Gartenfeld’s head was split right down the middle as if he’d been hit with an axe.
They’d dragged him out round the side.
(Henry Godliph Gartenfeld died on the 22nd October 1917)
Dick must have been standing with his head ducked down just outside the pill box.
A piece of shrapnel had dented his helmet, scraped his face and gone into his guts.
Blair had dragged him into one corner of this pill box and put him on his trench coat. When I found him he had a sandbag tucked up under his legs so that his knees were up over his elbow.
“What’s wrong with him?” I asked and took a look.
His guts were hanging out all over the place.
“How are things?” I asked Dick.
“Pull my legs up, Jack.” He said, “Pull my legs up.”
So I packed another sandbag under his legs to stop his guts falling out.
You had a bandage and a tube of iodine fixed into the tunic.
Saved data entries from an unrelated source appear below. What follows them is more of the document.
-- ==== Sys2Proof/Machine/Proof.lean ====
section
/-! DEFINITION. Proof rounds: beacons, node states, the digest tree and its exchange
(14_almoith_link_and_proof_rounds.md, R461–R467). -/

namespace Sys2Proof.Machine

/-- Field o of width w of the roster record of node n (R469). -/
def rosN (n o w : Nat) (s : State) : Nat := cfgN C.roster n o w s
/-- The roster epoch (R58). -/
def rosterEpoch (s : State) : Nat := cfgN C.system 0 4 4 s
/-- This device observes node n (R461). -/
def observes (n : Nat) (s : State) : Bool := cfgHas C.roster n s && rosN n 0x20 2 s == ownNode s

/-! ### The digest tree (R463, R464) -/

/-- The 32 bytes of the leaf record of node n (R463). -/
def leafBytes (n : Nat) (s : State) : List Byte :=
  let l := leaf n s
  leBytes 2 n ++ leBytes 1 l.st ++ leBytes 1 l.form ++ leBytes 4 l.plate ++ slice l.digest 0 16
    ++ leBytes 2 (rosN n 0x20 2 s) ++ zeros 2 ++ leBytes 4 l.seq
/-- The digest of a leaf. -/
def leafDigest (n : Nat) (s : State) : List Byte := if cfgHas C.roster n s then (sha256 (leafBytes n s)).take 16 else zeros 16
/-- The digest of node (2, j). -/
def digest2 (j : Nat) (s : State) : List Byte :=
  (sha256 ((List.range 16).flatMap fun k => leafDigest (16 * j + k) s)).take 16
/-- The digest of node (1, i). -/
def digest1 (i : Nat) (s : State) : List Byte := (sha256 ((List.range 16).flatMap fun k => digest2 (16 * i + k) s)).take 16
/-- The 16 level-1 digests. -/
def digests1 (s : State) : List Byte := (List.range 16).flatMap (digest1 · s)
/-- The root digest. -/
def rootDigest (s : State) : List Byte := (sha256 (digests1 s)).take 16

/-- The counts of node states and ROOT_EQUAL. -/
def prfShow (s : State) : State :=
  let ns := cfgIdx C.roster s
  let n (k : Nat) : Nat := (ns.filter fun i => (leaf i s).st == k).length
  s |> wr F.PRF_STAT_NODES ns.length |> wr F.PRF_CNT_A_MATCH (n 0) |> wr F.PRF_CNT_A_COMPATIBLE (n 1)
    |> wr F.PRF_CNT_B_MISMATCH (n 2) |> wr F.PRF_CNT_B_SILENT (n 3) |> wr F.PRF_EPOCH_EPOCH (rosterEpoch s)
    |> wrB F.PRF_STAT_ROOT_EQUAL ((ringLinks s).all fun i => tfind s.alm.roots i == some (rootDigest s))

/-- A leaf record changes: a change of the node's state is counted and recorded (R467). -/
def leafSet (n : Nat) (l : Leaf) (s : State) : State :=
  let old := (leaf n s).st
  prfShow (when (old != l.st) (fun s => s |> inc F.PRF_CHANGES_COUNT |> record 0x0A02 n (old * 256 + l.st))
    { s with alm := { s.alm with leaves := tput s.alm.leaves n l } })

/-! ### Beacons and silence (R461, R462) -/

/-- The state of a node from a beacon (R462). -/
def classify (n plate : Nat) (pre : List Byte) (early : Bool) (s : State) : Nat :=
  let same := plate == rosN n 4 4 s
  if early then 2
  else if same && slice (cfgRec C.roster n s) 0x10 pre.length == pre then 0
  else if same then 2
  else if rosN n 8 4 s ≤ plate ∧ plate ≤ rosN n 0xC 4 s then 1 else 2

/-- The observer classifies a node: the observation sequence counts every change of the record (R463). -/
def observe (n form plate : Nat) (pre : List Byte) (early : Bool) (s : State) : State :=
  let l := leaf n s
  let x : Leaf := { l with st := classify n plate pre early s, form := form, plate := plate, digest := slice pre 0 16 }
  let s := { s with alm := { s.alm with spoken := sins s.alm.spoken n, beacons := tput s.alm.beacons n s.time.loc } }
  if x = l then prfShow s else leafSet n { x with seq := (l.seq + 1) % 2 ^ 32 } s

/-- A beacon is used by the node's observer only (R461). -/
def beaconUse (n form plate : Nat) (pre : List Byte) (early : Bool) (s : State) : State :=
  if observes n s then observe n form plate pre early s else inc F.PRF_MERGE_IGNORED s

/-- The plate state that the 20 bits r of a CAN beacon stand for: the 32-bit value nearest the expected state, the lower of
two (R462). -/
def beaconPlate (n r : Nat) (s : State) : Nat :=
  let v := nearest (rosN n 4 4 s) (2 ^ 20) r
  if v < 2 ^ 32 then v else v - 2 ^ 20

/-- A BEACON of a sender outside the peer table is checked under the beacon key slot (R447, R448). -/
def beaconAccept (m : List Byte) (s : State) : Option (List Byte) × State :=
  if (peerOf (msgNode m) s).isSome then almAccept 1 m s
  else if !almListens 1 s ∨ !cfgHas C.almHdr 0 s then (none, s)
  else if !msgFormatOk m then (none, inc F.PRF_LINK_DROP_FORMAT s)
  else if msgType m ≠ 1 then (none, s)
  else
    let (k, s) := if bit (msgFlags m) 2 then (none, s) else tagUse (cfgN C.almHdr 0 0x28 2 s) s
    if !msgTagOk k m then (none, inc F.PRF_LINK_AUTH_TAG s) else
    let n := msgNode m
    let r := replay n s
    if match r.high with | some h => !serialAbove 32 (msgSeq m) h | none => false then (none, inc F.PRF_LINK_AUTH_REPLAY s)
    else (some (msgBody m), replaySet n { r with high := some (msgSeq m), seen := (msgSeq m :: r.seen).take 64 } s)

/-- BEACON (R461, R462): the Ethernet form, or the CAN form on a beacon channel. -/
def execBeacon (src : BeaconSrc) (s : State) : Res :=
  .next (match src with
    | .eth _ m => match beaconAccept m s with
      | (none, s) => s
      | (some b, s) =>
        if b.length ≠ 28 then inc F.PRF_LINK_DROP_FORMAT s
        else beaconUse (leAt b 0 2) 0 (leAt b 2 4) (slice b 6 16) (bit (leAt b 0x1A 2) 2) s
    | .can ch id b =>
      if !svcUp 4 s ∨ !cfgHas C.almHdr 0 s ∨ b.length ≠ 8 ∨ id ≠ cfgN C.almHdr 0 0x14 4 s
          ∨ !bit (cfgN C.almHdr 0 0x18 12 s) ch then s
      else
        let v := leAt b 0 4
        let n := v % 4096
        beaconUse n 1 (beaconPlate n (v / 4096) s) (slice b 4 4) false s)

/-- Node n has sent no beacon within its silence time, beacon interval × miss count; without any beacon the time counts from
the full stage (R462, R469). -/
def silenceDue (n : Nat) (s : State) : Bool :=
  decide ((tfind s.alm.beacons n).getD s.alm.fullAt + rosN n 0x22 2 s * rosN n 0x24 1 s * 10000000 ≤ s.time.loc)

/-- NODE_SILENCE (R462, R467): one silence time of a node without a beacon. -/
def execNodeSilence (n : Fin 4096) (s : State) : Res :=
  .next (if !cfgHas C.roster n s ∨ !svcUp 4 s ∨ !silenceDue n s then s
  else
    let s := { s with alm := { s.alm with spoken := sins s.alm.spoken n } }
    let l := leaf n s
    if observes n s && l.st != 3 then leafSet n { l with st := 3, seq := (l.seq + 1) % 2 ^ 32 } s else prfShow s)

/-- The digest prefix and the plate state that this device reports (R461). -/
def ownPlate (s : State) : Nat × List Byte := (leAt s.sys.header 0xC 4, slice s.sys.header 0x1C 16)
/-- The role flags that this device reports (R461). -/
def ownRole (s : State) : Nat := 1 + 2 * b2n (bit (leAt s.sys.header 6 2) 0) + 4 * b2n (stage s == 6)

/-- The Ethernet form of the own beacon out of port p (R461): to a peer under its record, else under the beacon key. -/
def beaconPort (p : Nat) (body : List Byte) (s : State) : State := match (peers s).find? fun i => peerPort i s == p with
  | some i => (almTo i 1 0 body s).2
  | none => match tagUse (cfgN C.almHdr 0 0x28 2 s) s with
    | (some k, s) => (almOut p 0 (groupMac s) 1 0 body (some k) s).2
    | (none, s) => s

/-- BEACON_INTERVAL (R461): both forms; the device observes itself where the roster says so. -/
def execBeaconInterval (s : State) : Res :=
  .next (if !svcUp 4 s ∨ !cfgHas C.almHdr 0 s then s
  else
    let (plate, pre) := ownPlate s
    let body := leBytes 2 (ownNode s) ++ leBytes 4 plate ++ pre ++ leBytes 4 (rosterEpoch s) ++ leBytes 2 (ownRole s)
    let can := canBytes { fmt := .cc, id := cfgN C.almHdr 0 0x14 4 s % 2 ^ 29, ide := bit (cfgN C.almHdr 0 0x14 4 s) 29, rtr := false,
                          brs := false, esi := false, sec := false, sdt := 0, vcid := 0, af := 0,
                          data := leBytes 4 (ownNode s + plate % 2 ^ 20 * 4096) ++ pre.take 4 }
    let ports := (bitList (cfgN C.almHdr 0 0x24 4 s) 32).filter fun p => (peerAt p s).isNone
    almRing [] 1 0 body s |> each ports (fun p => beaconPort p body)
      |> each (bitList (cfgN C.almHdr 0 0x18 12 s) 96) (fun c s =>
          (submit 9 { data := can, src := 9 * 4096, lookup := directedKind, untag := true, exempt := true,
                      dests := [(256 + 4 * c, false, 0)] } s).2)
      |> fun s => if observes (ownNode s) s then observe (ownNode s) 0 plate pre (stage s == 6) s else s)

/-! ### Exchange of digests (R465, R466) -/

/-- PROOF_PERIOD (R465). -/
def execProofPeriod (s : State) : Res :=
  .next (if !svcUp 4 s ∨ !cfgHas C.almHdr 0 s then s
  else almRing [] 2 0 (leBytes 4 (rosterEpoch s) ++ zeros 4 ++ rootDigest s ++ digests1 s) s)

/-- Ask a peer for a range (R465). -/
def rangeAsk (i level idx : Nat) (s : State) : State :=
  let id := s.alm.nextId
  let r : OpenReq := { id := id, kind := 2, node := peerNode i s, sig := level * 256 + idx, at_ := s.time.loc }
  let s := { s with alm := { s.alm with nextId := (id + 1) % 2 ^ 32, opens := s.alm.opens ++ [r] } }
  inc F.PRF_DESCENT_RANGES (almTo i 3 0 (openBody r) s).2

/-- A peer's root and first-level digests are compared, and the ranges that differ are asked for (R465). -/
def digestTaken (i : Nat) (b : List Byte) (s : State) : State :=
  let s := prfShow { s with alm := { s.alm with roots := tput s.alm.roots i (slice b 8 16) } }
  if slice b 8 16 = rootDigest s then s
  else each ((List.range 16).filter fun k => slice b (24 + 16 * k) 16 != digest1 k s) (rangeAsk i 1) (inc F.PRF_DESCENT_DIFFER s)

/-- ROSTER_DIGEST (R465). -/
def execRosterDigest (_port : Fin 32) (msg : List Byte) (s : State) : Res :=
  .next (match almAccept 2 msg s with
    | (none, s) => s
    | (some b, s) =>
      if b.length ≠ 280 then inc F.PRF_LINK_DROP_FORMAT s
      else if leAt b 0 4 ≠ rosterEpoch s then inc F.PRF_LINK_DROP_EPOCH s
      else match peerOf (msgNode msg) s with
        | none => s
        | some i => digestTaken i b s)

/-- Merge one leaf record of a range (R466). -/
def leafMerge (b : List Byte) (s : State) : State :=
  let n := leAt b 0 2
  let seq := leAt b 28 4
  if cfgHas C.roster n s && !observes n s && decide (byteAt b 2 ≤ 3) && leAt b 24 2 == rosN n 0x20 2 s && serialAbove 32 seq (leaf n s).seq then
    inc F.PRF_MERGE_ACCEPTED
      (leafSet n { st := byteAt b 2, form := byteAt b 3, plate := leAt b 4 4, digest := slice b 8 16, seq := seq } s)
  else inc F.PRF_MERGE_IGNORED s

/-- The answer to a range request. -/
def rangeBody (level idx : Nat) (s : State) : List Byte :=
  leBytes 1 level ++ zeros 1 ++ leBytes 2 idx
    ++ (List.range 16).flatMap fun k => if level = 1 then digest2 (16 * idx + k) s else leafBytes (16 * idx + k) s

/-- An answered range: further requests, or a merge (R465, R466). -/
def rangeTaken (i level idx : Nat) (b : List Byte) (s : State) : State :=
  if level = 1 then
    each ((List.range 16).filter fun k => slice b (4 + 16 * k) 16 != digest2 (16 * idx + k) s) (fun k => rangeAsk i 2 (16 * idx + k)) s
  else each (List.range 16) (fun k => leafMerge (slice b (4 + 32 * k) 32)) s

/-- ROSTER_RANGE (R465, R466). -/
def execRosterRange (_port : Fin 32) (msg : List Byte) (s : State) : Res :=
  .next (match almAccept 3 msg s with
    | (none, s) => s
    | (some b, s) => match peerOf (msgNode msg) s with
      | none => s
      | some i =>
        let level := byteAt b 0
        let idx := leAt b 2 2
        let rsp := bit (msgFlags msg) 0
        let len := if rsp then 4 + (if level = 1 then 256 else 512) else 4
        if b.length ≠ len ∨ level = 0 ∨ 2 < level ∨ (if level = 1 then 16 else 256) ≤ idx then inc F.PRF_LINK_DROP_FORMAT s
        else if rsp then
          match s.alm.opens.find? fun r => r.kind == 2 && r.node == msgNode msg && r.sig == level * 256 + idx with
          | none => s
          | some r => rangeTaken i level idx b (openDone r s)
        else (almTo i 3 1 (rangeBody level idx s) s).2)

end Sys2Proof.Machine
end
Never much use.
He died some time in the afternoon.
I left him a bit ‘til he stiffened up; that’s what you did. They were easier to move like that. I got his pay book and credentials, dragged him out of the pill box and covered him up with some bits of rubble – whatever I could find. That’s all you could do. Imagine – having to bury your friends like that.
Terrible.
Dick Piper was 45 years old. He shouldn’t have been there.
He was from the Lancashire Fusiliers. Another one who died on the 22nd October 1917. His body was never found. I knew the spot though. It broke my heart to stand there 90 years on, dwelling on the lives they had missed, their families and how they had died like that all those years ago.
Such a waste.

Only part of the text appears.